* Exercise instructions: Lift out, unaltered, the lines of the material below between the line holding "(ht4 : t4Busy" and the line holding "Completes (.promotionCopyComplete i)", counting both.

* Input for this task:
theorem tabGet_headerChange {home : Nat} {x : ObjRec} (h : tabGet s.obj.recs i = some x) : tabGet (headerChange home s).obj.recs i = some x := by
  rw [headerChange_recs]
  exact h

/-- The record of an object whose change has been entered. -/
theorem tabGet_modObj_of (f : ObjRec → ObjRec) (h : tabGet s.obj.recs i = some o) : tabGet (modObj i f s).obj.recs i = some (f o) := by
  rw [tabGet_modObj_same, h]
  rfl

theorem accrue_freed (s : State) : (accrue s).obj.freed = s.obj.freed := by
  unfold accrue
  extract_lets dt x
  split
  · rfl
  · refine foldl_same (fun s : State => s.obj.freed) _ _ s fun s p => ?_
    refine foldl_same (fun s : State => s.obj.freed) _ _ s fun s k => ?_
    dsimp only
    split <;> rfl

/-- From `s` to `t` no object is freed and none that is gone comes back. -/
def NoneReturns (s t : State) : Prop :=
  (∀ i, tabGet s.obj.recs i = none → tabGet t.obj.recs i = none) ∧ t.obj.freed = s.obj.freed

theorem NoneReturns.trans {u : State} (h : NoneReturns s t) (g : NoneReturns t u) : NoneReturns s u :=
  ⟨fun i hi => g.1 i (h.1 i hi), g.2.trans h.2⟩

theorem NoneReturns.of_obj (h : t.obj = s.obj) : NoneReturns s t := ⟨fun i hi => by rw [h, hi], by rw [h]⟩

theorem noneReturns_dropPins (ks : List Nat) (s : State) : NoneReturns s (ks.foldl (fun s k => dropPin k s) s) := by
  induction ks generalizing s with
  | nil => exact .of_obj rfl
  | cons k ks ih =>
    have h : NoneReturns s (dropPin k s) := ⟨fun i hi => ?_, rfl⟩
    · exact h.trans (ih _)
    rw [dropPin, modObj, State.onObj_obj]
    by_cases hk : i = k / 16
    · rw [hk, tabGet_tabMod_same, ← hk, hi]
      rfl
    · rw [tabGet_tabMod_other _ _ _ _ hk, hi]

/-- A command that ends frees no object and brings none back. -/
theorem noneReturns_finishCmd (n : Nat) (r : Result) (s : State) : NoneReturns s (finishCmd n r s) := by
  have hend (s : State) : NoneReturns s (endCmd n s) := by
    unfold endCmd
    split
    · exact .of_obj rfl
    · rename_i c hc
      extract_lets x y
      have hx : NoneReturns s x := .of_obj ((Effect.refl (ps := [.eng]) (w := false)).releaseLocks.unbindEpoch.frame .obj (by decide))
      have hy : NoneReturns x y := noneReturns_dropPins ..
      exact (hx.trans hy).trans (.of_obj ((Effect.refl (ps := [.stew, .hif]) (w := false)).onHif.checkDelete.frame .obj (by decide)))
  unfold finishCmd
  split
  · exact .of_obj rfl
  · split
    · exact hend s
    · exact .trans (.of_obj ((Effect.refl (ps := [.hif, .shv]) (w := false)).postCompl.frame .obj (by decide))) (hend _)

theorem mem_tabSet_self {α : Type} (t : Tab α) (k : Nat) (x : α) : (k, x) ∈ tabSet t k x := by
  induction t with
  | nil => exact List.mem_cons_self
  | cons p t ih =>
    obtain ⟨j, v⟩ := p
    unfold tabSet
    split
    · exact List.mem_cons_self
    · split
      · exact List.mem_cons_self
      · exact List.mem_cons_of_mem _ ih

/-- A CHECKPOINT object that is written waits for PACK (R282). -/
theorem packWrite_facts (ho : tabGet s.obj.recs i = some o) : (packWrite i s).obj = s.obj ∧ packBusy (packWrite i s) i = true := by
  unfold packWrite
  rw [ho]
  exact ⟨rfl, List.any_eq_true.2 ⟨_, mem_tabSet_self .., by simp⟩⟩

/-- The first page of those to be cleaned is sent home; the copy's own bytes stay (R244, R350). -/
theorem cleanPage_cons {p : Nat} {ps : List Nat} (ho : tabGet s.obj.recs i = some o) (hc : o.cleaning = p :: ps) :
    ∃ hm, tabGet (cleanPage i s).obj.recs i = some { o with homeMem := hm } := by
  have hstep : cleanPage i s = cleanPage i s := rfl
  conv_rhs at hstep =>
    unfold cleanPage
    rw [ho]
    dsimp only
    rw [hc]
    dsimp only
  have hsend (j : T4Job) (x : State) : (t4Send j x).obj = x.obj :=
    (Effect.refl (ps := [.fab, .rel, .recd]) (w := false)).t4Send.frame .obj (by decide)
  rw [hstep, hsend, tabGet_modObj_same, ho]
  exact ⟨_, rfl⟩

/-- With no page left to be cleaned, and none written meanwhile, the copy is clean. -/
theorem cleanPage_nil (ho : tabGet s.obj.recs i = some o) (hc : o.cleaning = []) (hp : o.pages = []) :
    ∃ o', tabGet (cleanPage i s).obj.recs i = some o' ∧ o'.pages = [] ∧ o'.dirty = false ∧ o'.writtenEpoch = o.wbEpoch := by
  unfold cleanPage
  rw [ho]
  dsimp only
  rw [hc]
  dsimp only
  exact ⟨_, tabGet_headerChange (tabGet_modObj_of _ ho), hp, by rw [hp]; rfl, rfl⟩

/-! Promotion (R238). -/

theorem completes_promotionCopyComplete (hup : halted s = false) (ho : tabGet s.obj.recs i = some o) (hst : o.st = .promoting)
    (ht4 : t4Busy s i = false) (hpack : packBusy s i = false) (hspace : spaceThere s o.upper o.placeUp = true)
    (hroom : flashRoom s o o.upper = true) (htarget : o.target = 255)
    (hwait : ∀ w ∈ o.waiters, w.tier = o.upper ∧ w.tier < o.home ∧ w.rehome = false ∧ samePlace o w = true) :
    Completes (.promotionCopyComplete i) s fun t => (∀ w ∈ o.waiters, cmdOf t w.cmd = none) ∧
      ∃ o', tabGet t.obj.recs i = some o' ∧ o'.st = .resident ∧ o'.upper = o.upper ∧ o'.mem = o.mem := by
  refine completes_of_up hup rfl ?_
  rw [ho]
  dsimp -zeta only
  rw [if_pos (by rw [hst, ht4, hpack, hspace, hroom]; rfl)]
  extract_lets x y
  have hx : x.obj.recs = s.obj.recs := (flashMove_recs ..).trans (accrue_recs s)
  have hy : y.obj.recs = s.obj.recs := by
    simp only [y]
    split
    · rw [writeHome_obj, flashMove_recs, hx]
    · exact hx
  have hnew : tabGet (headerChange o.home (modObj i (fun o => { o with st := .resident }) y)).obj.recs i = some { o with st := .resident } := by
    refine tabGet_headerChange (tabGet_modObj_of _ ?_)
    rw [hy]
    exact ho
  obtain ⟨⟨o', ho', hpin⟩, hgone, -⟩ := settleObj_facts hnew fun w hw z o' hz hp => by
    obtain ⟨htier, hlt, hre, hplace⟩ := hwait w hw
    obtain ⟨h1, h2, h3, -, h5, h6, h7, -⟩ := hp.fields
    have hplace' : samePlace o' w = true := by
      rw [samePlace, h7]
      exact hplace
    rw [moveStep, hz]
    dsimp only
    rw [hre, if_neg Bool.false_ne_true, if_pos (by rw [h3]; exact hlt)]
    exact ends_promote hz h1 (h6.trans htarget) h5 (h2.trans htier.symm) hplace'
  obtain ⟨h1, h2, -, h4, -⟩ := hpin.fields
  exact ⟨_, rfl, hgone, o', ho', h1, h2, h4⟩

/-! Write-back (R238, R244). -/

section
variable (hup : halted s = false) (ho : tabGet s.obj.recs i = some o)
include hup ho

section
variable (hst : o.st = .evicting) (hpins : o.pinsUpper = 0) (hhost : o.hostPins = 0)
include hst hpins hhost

---

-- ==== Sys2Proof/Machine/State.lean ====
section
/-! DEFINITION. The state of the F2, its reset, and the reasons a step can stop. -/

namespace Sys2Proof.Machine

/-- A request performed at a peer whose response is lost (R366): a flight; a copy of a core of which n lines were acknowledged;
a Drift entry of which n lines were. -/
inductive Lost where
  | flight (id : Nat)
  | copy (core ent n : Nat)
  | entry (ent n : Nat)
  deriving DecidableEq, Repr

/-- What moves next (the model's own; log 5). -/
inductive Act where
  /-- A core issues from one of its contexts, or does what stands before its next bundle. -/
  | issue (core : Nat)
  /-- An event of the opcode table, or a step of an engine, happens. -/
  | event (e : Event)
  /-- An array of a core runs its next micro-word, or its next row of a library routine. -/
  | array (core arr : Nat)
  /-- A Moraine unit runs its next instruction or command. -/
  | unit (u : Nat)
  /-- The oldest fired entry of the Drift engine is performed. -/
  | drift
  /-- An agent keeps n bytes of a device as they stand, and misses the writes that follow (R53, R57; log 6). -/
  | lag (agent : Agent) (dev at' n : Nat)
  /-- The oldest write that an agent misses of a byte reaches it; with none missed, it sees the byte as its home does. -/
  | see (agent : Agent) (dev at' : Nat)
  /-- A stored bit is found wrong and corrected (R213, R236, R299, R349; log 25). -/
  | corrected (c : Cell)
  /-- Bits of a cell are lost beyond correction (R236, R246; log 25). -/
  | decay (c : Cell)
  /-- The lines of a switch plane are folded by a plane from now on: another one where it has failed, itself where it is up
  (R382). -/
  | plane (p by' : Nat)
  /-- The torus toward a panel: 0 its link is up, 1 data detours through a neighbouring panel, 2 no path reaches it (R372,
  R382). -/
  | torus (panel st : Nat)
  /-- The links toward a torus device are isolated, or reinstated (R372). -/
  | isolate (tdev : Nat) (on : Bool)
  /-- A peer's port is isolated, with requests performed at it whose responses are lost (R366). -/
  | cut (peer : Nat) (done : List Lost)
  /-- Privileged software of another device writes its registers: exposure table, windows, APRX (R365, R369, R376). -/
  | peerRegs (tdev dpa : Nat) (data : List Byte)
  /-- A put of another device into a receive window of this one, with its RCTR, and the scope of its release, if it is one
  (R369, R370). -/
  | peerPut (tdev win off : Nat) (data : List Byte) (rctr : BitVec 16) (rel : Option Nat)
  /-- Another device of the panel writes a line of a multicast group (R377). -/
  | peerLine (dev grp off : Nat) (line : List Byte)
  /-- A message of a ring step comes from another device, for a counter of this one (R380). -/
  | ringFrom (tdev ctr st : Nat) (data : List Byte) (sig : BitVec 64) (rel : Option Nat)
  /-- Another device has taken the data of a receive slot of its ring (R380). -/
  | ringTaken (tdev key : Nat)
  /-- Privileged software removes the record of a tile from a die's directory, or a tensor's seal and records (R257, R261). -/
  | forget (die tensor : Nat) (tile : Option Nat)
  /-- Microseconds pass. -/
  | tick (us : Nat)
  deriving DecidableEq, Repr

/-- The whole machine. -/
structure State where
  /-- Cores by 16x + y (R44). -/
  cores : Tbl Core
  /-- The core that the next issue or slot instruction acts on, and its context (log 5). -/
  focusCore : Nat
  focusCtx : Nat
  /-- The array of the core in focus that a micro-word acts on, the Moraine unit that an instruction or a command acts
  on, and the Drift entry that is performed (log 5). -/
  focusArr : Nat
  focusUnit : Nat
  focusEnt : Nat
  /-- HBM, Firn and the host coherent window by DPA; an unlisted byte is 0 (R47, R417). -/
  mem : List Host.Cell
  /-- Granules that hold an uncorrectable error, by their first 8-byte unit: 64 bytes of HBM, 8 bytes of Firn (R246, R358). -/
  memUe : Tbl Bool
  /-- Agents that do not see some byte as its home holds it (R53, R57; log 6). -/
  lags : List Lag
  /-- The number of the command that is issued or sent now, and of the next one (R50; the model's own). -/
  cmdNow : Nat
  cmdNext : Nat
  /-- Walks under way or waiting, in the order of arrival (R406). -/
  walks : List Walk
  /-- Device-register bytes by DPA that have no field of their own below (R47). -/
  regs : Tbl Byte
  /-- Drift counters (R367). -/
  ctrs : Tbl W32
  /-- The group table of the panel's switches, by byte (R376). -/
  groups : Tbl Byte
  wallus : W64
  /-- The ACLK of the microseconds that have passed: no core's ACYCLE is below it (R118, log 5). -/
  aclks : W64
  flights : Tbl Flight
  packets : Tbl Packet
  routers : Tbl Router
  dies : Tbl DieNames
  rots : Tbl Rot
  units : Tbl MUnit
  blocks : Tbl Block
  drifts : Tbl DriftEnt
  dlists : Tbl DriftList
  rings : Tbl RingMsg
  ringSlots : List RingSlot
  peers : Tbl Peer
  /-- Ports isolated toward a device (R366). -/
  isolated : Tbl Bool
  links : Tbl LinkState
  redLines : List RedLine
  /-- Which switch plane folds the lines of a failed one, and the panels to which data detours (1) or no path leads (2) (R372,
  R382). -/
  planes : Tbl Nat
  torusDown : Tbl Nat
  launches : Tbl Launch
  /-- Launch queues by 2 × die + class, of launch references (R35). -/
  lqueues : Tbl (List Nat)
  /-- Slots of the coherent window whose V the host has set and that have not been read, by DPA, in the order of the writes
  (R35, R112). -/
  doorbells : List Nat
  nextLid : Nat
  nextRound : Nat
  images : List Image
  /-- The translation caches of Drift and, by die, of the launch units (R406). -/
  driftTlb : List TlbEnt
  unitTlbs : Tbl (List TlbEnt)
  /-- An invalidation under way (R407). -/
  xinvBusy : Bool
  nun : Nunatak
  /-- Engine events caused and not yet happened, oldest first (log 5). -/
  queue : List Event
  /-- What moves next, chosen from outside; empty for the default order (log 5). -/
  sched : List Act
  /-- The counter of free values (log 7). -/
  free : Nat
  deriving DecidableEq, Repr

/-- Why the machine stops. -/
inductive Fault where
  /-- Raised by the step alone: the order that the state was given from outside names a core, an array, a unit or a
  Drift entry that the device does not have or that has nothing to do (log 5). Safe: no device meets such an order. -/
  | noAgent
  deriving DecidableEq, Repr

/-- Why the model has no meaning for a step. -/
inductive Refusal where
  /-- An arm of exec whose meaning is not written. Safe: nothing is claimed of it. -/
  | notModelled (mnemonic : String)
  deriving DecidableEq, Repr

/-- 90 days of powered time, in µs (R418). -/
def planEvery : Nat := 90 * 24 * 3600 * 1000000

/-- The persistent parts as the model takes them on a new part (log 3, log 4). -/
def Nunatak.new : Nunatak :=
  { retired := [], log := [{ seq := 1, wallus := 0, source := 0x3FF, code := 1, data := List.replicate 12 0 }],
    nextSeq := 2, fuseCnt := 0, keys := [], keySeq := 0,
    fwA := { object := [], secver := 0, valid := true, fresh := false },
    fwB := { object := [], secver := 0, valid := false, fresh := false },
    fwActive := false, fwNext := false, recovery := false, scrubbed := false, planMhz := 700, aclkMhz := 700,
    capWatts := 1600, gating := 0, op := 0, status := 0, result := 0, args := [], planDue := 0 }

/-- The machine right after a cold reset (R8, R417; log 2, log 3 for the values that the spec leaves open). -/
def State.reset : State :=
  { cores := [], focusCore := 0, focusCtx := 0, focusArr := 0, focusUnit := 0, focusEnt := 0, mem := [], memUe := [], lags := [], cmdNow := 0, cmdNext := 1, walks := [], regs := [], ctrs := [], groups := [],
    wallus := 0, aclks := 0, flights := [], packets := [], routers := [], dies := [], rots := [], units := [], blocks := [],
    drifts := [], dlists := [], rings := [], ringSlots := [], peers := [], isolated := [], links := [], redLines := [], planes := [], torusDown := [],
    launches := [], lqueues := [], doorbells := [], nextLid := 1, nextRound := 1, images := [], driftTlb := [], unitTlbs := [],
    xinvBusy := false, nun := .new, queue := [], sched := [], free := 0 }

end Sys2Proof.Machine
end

* Solution for this problem:
    (ht4 : t4Busy s i = false) (hpack : packBusy s i = false) (hspace : spaceThere s o.upper o.placeUp = true)
    (hroom : flashRoom s o o.upper = true) (htarget : o.target = 255)
    (hwait : ∀ w ∈ o.waiters, w.tier = o.upper ∧ w.tier < o.home ∧ w.rehome = false ∧ samePlace o w = true) :
    Completes (.promotionCopyComplete i) s fun t => (∀ w ∈ o.waiters, cmdOf t w.cmd = none) ∧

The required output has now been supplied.